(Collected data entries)
-- ==== Sys2Proof/Machine/TaskOps.lean ====
section
/-! DEFINITION. Task records, pushes into stalls and the retirement of tasks (17 R278-R284). -/
namespace Sys2Proof.Machine

/-- Fields of a task record's header (17 R278). -/
def recLen (r : List Byte) : Nat := leNat r % 256
def recNsucc (r : List Byte) : Nat := bitsOf (leNat r) 8 3
def recCls (r : List Byte) : Nat := bitsOf (leNat r) 11 2
def recNote (r : List Byte) : Bool := bitsOf (leNat r) 13 1 == 1
def recDep (r : List Byte) : Nat := bitsOf (leNat r) 32 32
def recHnd (r : List Byte) : Nat := bitsOf (leNat (r.take 16)) 64 8
/-- The header of a record (17 R278). -/
def recHeader (len nsucc cls : Nat) (note : Bool) (dep hnd : Nat) : List Byte :=
  leBytes 16 (len + 2 ^ 8 * nsucc + 2 ^ 11 * cls + 2 ^ 13 * b2n note + 2 ^ 32 * dep + 2 ^ 64 * hnd)
/-- Payload and successor handles of a record. -/
def recPayload (r : List Byte) : List Byte := (r.drop 16).take (16 * recLen r - 16 - 8 * recNsucc r)
def recSuccs (r : List Byte) : List Nat :=
  (List.range (recNsucc r)).map fun i => leNat ((r.drop (16 * recLen r - 8 * recNsucc r + 8 * i)).take 8)
/-- A record that may be pushed (17 R280). -/
def recValid (c : Ctx) (r : List Byte) : Bool :=
  let h := leNat (r.take 16)
  bitsOf h 14 18 == 0 && bitsOf h 72 56 == 0 && decide (2 ≤ recLen r) && decide (recLen r ≤ 16) &&
    decide (16 + 8 * recNsucc r ≤ 16 * recLen r) && (c.handler (recHnd r)).valid

/-- Paddocks of a core that a virtual device owns (18 R313). -/
def ownedPdks (s : State) (core vd : Nat) : Nat := (s.pdks.filter fun p => p.id / 4 == core && p.vdev == some vd).length
/-- Stalls of a core that contexts of a virtual device use. -/
def stallsUsed (s : State) (core vd : Nat) : Nat :=
  (s.stalls.filter fun y => y.id / 16 == core && y.state != 0 && (s.ctx (core / 48 * 64 + y.ctx)).vdev == vd).length

/-- The stall of a core that a push of a key could take: the Filling stall of the key, else the lowest Free stall
that the device's share allows (17 R283, 18 R313). `k` is the context's key on its die. -/
def stallFree (s : State) (core k hnd cls : Nat) : Option Nat :=
  let e := ((s.ctx k).handler hnd).entry
  match s.stalls.find? fun y => y.id / 16 == core && y.state == 1 && y.ctx == k % 64 && y.entry == e && y.cls == cls with
  | some y => some y.id
  | none =>
    if stallsUsed s core (s.ctx k).vdev < 4 * ownedPdks s core (s.ctx k).vdev then
      ((List.range 16).map fun n => core * 16 + n).find? fun i => (s.stall i).state == 0
    else none
/-- A record of the push buffer has a key. -/
def bufferedKey (s : State) (core k hnd cls : Nat) (r : PushRec) : Bool :=
  r.core == core && r.ctx == k && ((s.ctx k).handler (recHnd r.bytes)).entry == ((s.ctx k).handler hnd).entry && recCls r.bytes == cls
/-- The stall that takes a push of a key now: none before the buffered pushes of that key, which came earlier (17 R283). -/
def stallFor (s : State) (core k hnd cls : Nat) : Option Nat :=
  if s.pushbuf.any (bufferedKey s core k hnd cls) then none else stallFree s core k hnd cls

/-- The context has something for its die's controller (18 R317). -/
def State.kick (s : State) (k source : Nat) : State :=
  s.updDie (k / 64) fun d => if d.kicks.contains (k, source) then d else { d with kicks := d.kicks ++ [(k, source)] }
/-- A task enters a stall (17 R282). -/
def enterStall (s : State) (core k hnd cls : Nat) (t : Task) (id : Nat) : State :=
  let h := (s.ctx k).handler hnd
  let s : State := s.updStall id fun y =>
    if y.state = 0 then
      { id := id, state := if h.fill ≤ 1 then 2 else 1, ctx := k % 64, hnd := hnd, cls := cls, entry := h.entry
        fill := h.fill, timer := h.timer, started := s.clk (core / 48), readyAt := s.clk (core / 48), tasks := [t] }
    else
      { y with tasks := y.tasks ++ [t]
               state := if y.fill ≤ y.tasks.length + 1 then 2 else 1
               readyAt := if y.fill ≤ y.tasks.length + 1 then s.clk (core / 48) else y.readyAt }
  let s : State := if (s.stall id).state = 2 then s.kick k 2 else s
  wakeIdle s fun x => x.die * 48 + x.core == core
/-- One task pushed to a core, if a stall takes it (17 R282, R283). -/
def pushTask (s : State) (core k hnd cls : Nat) (t : Task) : Option State := (stallFor s core k hnd cls).map (enterStall s core k hnd cls t)

/-- A task error on the completion channel (17 R293). -/
def taskError (s : State) (k kind blk : Nat) : State := s.complete k 0 6 kind 0 blk

/-- A record delivered to a core: dropped and reported when invalid; none when it must wait (17 R280, R283). -/
def pushRec (s : State) (core k : Nat) (r : List Byte) (blk : Nat) : Option State :=
  if recValid (s.ctx k) r then pushTask s core k (recHnd r) (recCls r) { bytes := r }
  else some (taskError (s.updCtx k fun c => { c with invalid := c.invalid + 1 }) k 1 blk)

/-- Commands of a slice that have not completed. -/
def openCmds (s : State) (slice : Nat) : List Nat :=
  (s.cmds.filter fun c => c.slice == slice && c.stage != 3).map Command.id

/-- Retirement of the tasks of a slice's lanes: each waits in its own record for the accesses before it (17 R284); a handler
slice's lanes are of no wave. -/
def laneRetire (s : State) (x : Slice) (m : W32) : State :=
  let b := s.block x.block
  let open' := openCmds s x.id
  if x.handler then s
  else (b.wave.filter fun t => m.getLsbD t.lane && !t.done).foldl (fun (s : State) t =>
    let (i, s) := s.fresh
    let s : State := s.updBlock x.block fun b =>
      { b with wave := b.wave.map fun u => if u.lane == t.lane then { u with done := true } else u }
    { s with retiring := s.retiring ++ [{ id := i, slice := x.id, block := x.block, ctx := x.ck, core := x.die * 48 + x.core
                                          cmds := open', task := t.task, lane := t.lane, ackOk := !t.answered }] }) s

end Sys2Proof.Machine
end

#### ACTIVITY:
Reprint exactly the lines above that start at the one with "(s.stalls.filter fun y" and end at the one with "y.tasks ++ [t]", keeping both and adding none.

#### SOLUTION TO THE PROBLEM:
  (s.stalls.filter fun y => y.id / 16 == core && y.state != 0 && (s.ctx (core / 48 * 64 + y.ctx)).vdev == vd).length

/-- The stall of a core that a push of a key could take: the Filling stall of the key, else the lowest Free stall
that the device's share allows (17 R283, 18 R313). `k` is the context's key on its die. -/
def stallFree (s : State) (core k hnd cls : Nat) : Option Nat :=
  let e := ((s.ctx k).handler hnd).entry
  match s.stalls.find? fun y => y.id / 16 == core && y.state == 1 && y.ctx == k % 64 && y.entry == e && y.cls == cls with
  | some y => some y.id
  | none =>
    if stallsUsed s core (s.ctx k).vdev < 4 * ownedPdks s core (s.ctx k).vdev then
      ((List.range 16).map fun n => core * 16 + n).find? fun i => (s.stall i).state == 0
    else none
/-- A record of the push buffer has a key. -/
def bufferedKey (s : State) (core k hnd cls : Nat) (r : PushRec) : Bool :=
  r.core == core && r.ctx == k && ((s.ctx k).handler (recHnd r.bytes)).entry == ((s.ctx k).handler hnd).entry && recCls r.bytes == cls
/-- The stall that takes a push of a key now: none before the buffered pushes of that key, which came earlier (17 R283). -/
def stallFor (s : State) (core k hnd cls : Nat) : Option Nat :=
  if s.pushbuf.any (bufferedKey s core k hnd cls) then none else stallFree s core k hnd cls

/-- The context has something for its die's controller (18 R317). -/
def State.kick (s : State) (k source : Nat) : State :=
  s.updDie (k / 64) fun d => if d.kicks.contains (k, source) then d else { d with kicks := d.kicks ++ [(k, source)] }
/-- A task enters a stall (17 R282). -/
def enterStall (s : State) (core k hnd cls : Nat) (t : Task) (id : Nat) : State :=
  let h := (s.ctx k).handler hnd
  let s : State := s.updStall id fun y =>
    if y.state = 0 then
      { id := id, state := if h.fill ≤ 1 then 2 else 1, ctx := k % 64, hnd := hnd, cls := cls, entry := h.entry
        fill := h.fill, timer := h.timer, started := s.clk (core / 48), readyAt := s.clk (core / 48), tasks := [t] }
    else
      { y with tasks := y.tasks ++ [t]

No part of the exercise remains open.